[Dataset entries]
-*-
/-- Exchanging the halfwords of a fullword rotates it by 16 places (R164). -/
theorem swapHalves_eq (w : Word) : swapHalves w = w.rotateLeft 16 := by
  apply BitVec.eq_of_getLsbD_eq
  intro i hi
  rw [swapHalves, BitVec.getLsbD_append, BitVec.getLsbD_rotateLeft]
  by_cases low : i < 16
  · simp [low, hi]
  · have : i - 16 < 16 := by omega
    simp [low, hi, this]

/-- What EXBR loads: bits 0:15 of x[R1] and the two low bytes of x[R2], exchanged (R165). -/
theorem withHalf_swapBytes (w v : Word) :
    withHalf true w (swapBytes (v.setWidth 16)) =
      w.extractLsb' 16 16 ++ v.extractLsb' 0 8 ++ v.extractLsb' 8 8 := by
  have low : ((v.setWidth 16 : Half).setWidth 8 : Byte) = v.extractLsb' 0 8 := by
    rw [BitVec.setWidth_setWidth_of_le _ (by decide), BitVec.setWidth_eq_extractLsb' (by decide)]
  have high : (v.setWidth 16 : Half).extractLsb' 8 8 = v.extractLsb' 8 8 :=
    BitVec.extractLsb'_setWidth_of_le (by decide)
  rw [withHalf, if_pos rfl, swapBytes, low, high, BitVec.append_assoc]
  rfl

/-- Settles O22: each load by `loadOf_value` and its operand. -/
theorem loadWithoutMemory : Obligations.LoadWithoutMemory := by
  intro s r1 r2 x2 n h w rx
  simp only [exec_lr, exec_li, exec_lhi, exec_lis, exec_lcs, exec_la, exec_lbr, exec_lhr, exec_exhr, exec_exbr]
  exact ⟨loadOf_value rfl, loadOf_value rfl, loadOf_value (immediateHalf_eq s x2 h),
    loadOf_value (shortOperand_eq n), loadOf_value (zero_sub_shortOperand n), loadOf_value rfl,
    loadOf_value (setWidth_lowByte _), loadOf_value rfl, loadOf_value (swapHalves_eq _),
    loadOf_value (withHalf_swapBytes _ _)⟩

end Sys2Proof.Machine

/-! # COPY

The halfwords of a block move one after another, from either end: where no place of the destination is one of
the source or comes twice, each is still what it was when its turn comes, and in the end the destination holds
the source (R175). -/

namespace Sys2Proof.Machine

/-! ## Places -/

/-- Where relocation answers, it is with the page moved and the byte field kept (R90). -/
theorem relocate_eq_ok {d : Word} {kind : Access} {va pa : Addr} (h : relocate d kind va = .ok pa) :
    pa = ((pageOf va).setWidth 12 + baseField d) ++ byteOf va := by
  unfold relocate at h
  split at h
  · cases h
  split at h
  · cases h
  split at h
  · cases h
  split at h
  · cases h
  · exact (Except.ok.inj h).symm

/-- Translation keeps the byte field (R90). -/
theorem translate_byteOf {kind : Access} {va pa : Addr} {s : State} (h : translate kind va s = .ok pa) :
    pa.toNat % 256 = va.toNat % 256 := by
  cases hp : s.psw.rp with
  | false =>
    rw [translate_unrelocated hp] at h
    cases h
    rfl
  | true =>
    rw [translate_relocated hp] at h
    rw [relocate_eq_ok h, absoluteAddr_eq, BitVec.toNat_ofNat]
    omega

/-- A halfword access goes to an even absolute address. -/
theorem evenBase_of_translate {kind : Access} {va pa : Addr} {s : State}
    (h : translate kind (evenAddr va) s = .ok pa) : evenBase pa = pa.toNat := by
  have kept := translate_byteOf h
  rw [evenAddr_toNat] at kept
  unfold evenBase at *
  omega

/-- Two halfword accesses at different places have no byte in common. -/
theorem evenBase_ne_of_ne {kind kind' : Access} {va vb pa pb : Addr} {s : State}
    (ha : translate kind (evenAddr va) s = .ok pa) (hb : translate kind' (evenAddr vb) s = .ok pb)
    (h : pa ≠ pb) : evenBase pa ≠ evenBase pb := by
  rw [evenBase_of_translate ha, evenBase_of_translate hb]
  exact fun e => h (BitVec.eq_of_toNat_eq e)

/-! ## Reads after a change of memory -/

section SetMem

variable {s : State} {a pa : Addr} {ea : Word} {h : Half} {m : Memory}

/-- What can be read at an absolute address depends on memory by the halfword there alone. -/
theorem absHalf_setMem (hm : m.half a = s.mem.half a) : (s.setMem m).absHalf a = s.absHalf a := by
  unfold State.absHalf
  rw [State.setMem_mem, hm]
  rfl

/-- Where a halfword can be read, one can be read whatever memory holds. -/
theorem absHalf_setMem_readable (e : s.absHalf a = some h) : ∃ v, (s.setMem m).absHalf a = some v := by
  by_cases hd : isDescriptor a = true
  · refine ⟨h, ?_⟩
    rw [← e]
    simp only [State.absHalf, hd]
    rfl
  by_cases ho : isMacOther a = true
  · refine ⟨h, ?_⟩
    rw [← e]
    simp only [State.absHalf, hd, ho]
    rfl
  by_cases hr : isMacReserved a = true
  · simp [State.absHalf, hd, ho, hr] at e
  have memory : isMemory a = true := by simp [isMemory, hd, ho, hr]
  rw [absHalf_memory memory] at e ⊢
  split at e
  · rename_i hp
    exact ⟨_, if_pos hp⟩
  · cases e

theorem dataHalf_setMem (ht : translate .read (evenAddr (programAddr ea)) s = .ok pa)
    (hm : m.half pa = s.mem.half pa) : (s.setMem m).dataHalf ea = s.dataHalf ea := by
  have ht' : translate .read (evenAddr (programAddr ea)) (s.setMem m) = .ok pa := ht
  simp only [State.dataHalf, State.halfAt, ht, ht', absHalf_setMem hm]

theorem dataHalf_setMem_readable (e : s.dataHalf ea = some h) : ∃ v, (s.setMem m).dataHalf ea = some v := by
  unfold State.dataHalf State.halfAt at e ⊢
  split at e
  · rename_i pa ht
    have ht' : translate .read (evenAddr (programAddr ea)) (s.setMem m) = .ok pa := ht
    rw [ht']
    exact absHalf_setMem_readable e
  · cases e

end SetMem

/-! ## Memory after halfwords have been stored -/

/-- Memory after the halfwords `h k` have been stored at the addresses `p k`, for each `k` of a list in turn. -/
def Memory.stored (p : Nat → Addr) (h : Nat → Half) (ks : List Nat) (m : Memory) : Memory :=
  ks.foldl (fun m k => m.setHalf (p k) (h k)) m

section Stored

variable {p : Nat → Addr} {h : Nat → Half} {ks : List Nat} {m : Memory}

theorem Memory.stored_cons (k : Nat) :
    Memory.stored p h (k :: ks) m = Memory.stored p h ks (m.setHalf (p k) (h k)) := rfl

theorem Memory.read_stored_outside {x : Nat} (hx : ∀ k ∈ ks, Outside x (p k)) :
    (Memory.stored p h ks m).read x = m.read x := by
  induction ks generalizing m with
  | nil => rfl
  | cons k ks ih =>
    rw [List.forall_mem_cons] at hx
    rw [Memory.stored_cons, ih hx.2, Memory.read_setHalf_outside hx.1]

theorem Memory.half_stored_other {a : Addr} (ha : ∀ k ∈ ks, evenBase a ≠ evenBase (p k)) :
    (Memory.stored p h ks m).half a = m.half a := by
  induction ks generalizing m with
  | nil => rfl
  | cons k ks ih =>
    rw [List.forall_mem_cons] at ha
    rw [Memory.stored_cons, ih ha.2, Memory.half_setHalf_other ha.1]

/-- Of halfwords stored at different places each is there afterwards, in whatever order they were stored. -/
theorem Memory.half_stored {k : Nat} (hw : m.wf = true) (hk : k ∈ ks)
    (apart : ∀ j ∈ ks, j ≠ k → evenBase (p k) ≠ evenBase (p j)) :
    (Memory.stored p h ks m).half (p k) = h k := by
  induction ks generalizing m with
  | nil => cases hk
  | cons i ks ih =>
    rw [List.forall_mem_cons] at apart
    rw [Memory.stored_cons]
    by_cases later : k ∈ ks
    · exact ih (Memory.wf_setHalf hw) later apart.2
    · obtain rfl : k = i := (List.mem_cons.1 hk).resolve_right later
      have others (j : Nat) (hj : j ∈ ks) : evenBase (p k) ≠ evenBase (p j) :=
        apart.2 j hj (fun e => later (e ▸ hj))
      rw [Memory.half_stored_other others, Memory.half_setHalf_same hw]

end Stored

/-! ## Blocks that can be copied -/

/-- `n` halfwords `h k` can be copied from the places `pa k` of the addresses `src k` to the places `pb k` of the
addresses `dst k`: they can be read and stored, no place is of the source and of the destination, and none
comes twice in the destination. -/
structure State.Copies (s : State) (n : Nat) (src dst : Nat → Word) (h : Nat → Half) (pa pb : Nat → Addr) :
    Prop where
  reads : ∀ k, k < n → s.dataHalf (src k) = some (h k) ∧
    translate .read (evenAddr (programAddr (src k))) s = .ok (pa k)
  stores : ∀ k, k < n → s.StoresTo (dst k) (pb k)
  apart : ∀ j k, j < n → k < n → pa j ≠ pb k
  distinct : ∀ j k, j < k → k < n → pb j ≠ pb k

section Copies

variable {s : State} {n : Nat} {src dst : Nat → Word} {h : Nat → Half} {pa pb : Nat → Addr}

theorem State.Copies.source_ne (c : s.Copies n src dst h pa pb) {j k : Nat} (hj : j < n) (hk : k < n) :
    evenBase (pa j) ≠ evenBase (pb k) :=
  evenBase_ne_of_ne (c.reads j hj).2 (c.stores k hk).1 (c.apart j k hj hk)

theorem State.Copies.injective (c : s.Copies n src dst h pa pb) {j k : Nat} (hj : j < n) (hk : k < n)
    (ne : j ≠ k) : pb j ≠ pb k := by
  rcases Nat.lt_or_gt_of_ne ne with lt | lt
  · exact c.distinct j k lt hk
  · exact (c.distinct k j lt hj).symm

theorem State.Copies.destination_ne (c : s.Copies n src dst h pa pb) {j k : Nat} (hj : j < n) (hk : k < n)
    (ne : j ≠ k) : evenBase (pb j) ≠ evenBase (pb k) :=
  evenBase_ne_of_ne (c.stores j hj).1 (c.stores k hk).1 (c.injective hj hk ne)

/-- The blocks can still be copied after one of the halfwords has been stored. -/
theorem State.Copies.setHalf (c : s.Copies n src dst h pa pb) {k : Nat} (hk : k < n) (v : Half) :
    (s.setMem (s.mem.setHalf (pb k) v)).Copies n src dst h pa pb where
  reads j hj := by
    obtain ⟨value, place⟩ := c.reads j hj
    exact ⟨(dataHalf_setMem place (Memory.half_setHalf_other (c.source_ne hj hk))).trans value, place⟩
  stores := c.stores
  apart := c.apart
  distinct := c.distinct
-*-
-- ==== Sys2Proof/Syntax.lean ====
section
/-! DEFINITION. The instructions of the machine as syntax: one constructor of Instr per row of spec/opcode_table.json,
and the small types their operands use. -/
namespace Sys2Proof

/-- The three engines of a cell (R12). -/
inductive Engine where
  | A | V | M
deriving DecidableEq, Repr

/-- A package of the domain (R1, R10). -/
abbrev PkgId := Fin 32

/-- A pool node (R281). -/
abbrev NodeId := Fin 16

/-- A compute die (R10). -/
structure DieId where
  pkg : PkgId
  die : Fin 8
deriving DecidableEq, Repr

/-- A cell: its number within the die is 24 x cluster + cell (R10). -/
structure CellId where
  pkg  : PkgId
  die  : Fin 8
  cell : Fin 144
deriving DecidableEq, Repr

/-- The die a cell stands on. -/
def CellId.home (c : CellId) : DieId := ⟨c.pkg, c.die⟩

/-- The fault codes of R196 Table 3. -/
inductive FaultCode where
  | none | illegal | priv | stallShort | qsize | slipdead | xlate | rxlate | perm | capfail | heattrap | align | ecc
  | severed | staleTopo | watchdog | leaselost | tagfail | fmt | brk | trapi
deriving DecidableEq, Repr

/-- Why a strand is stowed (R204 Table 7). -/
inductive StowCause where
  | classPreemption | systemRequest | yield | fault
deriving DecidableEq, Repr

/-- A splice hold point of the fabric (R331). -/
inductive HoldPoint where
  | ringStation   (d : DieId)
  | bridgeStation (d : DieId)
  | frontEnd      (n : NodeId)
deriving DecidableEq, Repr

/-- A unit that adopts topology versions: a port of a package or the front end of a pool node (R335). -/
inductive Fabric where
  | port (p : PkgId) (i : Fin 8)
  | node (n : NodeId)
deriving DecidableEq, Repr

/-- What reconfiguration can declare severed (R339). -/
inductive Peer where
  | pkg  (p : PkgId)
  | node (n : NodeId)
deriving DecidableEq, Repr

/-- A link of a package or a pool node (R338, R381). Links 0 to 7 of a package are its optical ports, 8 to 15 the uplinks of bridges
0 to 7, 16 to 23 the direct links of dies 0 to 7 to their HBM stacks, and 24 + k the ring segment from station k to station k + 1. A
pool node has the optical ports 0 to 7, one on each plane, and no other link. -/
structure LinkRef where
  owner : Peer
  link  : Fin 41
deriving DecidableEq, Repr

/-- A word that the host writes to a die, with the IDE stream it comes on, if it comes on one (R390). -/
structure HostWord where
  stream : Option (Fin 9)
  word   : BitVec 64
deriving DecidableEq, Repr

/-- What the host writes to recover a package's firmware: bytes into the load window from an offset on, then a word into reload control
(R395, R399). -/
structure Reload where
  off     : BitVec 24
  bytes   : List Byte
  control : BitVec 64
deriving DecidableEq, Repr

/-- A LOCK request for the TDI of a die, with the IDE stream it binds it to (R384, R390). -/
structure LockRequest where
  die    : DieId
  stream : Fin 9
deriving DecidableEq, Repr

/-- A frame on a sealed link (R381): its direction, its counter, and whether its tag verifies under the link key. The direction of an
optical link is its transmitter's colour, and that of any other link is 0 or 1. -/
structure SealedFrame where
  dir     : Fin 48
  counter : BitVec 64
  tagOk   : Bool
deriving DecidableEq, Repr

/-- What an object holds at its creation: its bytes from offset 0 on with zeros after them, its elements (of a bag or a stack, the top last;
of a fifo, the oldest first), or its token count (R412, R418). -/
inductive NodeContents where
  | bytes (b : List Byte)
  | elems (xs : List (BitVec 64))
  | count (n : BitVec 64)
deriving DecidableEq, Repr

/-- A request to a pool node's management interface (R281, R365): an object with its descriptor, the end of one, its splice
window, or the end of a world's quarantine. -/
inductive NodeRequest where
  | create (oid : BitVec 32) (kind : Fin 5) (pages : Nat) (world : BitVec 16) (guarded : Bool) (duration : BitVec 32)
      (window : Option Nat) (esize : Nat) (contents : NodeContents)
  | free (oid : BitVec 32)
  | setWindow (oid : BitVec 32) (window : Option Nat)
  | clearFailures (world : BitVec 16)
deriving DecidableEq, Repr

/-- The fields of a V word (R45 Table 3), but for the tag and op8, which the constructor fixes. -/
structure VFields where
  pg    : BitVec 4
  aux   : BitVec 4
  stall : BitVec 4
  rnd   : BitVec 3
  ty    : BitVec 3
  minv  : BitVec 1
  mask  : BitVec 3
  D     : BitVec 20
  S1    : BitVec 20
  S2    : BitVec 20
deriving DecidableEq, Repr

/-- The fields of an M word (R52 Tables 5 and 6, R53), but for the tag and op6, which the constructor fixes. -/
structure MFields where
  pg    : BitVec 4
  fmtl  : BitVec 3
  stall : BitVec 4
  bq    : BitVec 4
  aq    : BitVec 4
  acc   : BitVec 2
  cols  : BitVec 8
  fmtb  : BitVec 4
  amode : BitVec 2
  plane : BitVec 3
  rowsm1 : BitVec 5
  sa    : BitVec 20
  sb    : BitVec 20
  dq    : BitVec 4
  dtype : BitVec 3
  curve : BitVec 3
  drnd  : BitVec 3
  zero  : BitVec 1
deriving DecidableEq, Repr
-*-
* WHAT THE TASK REQUIRES
Return a word-for-word copy of the lines above from the one holding "places (R164). -/" through the one holding "theorem withHalf_swapBytes (w", with both of them included and nothing besides.

* ANSWER SECTION
/-- Exchanging the halfwords of a fullword rotates it by 16 places (R164). -/
theorem swapHalves_eq (w : Word) : swapHalves w = w.rotateLeft 16 := by
  apply BitVec.eq_of_getLsbD_eq
  intro i hi
  rw [swapHalves, BitVec.getLsbD_append, BitVec.getLsbD_rotateLeft]
  by_cases low : i < 16
  · simp [low, hi]
  · have : i - 16 < 16 := by omega
    simp [low, hi, this]

/-- What EXBR loads: bits 0:15 of x[R1] and the two low bytes of x[R2], exchanged (R165). -/
theorem withHalf_swapBytes (w v : Word) :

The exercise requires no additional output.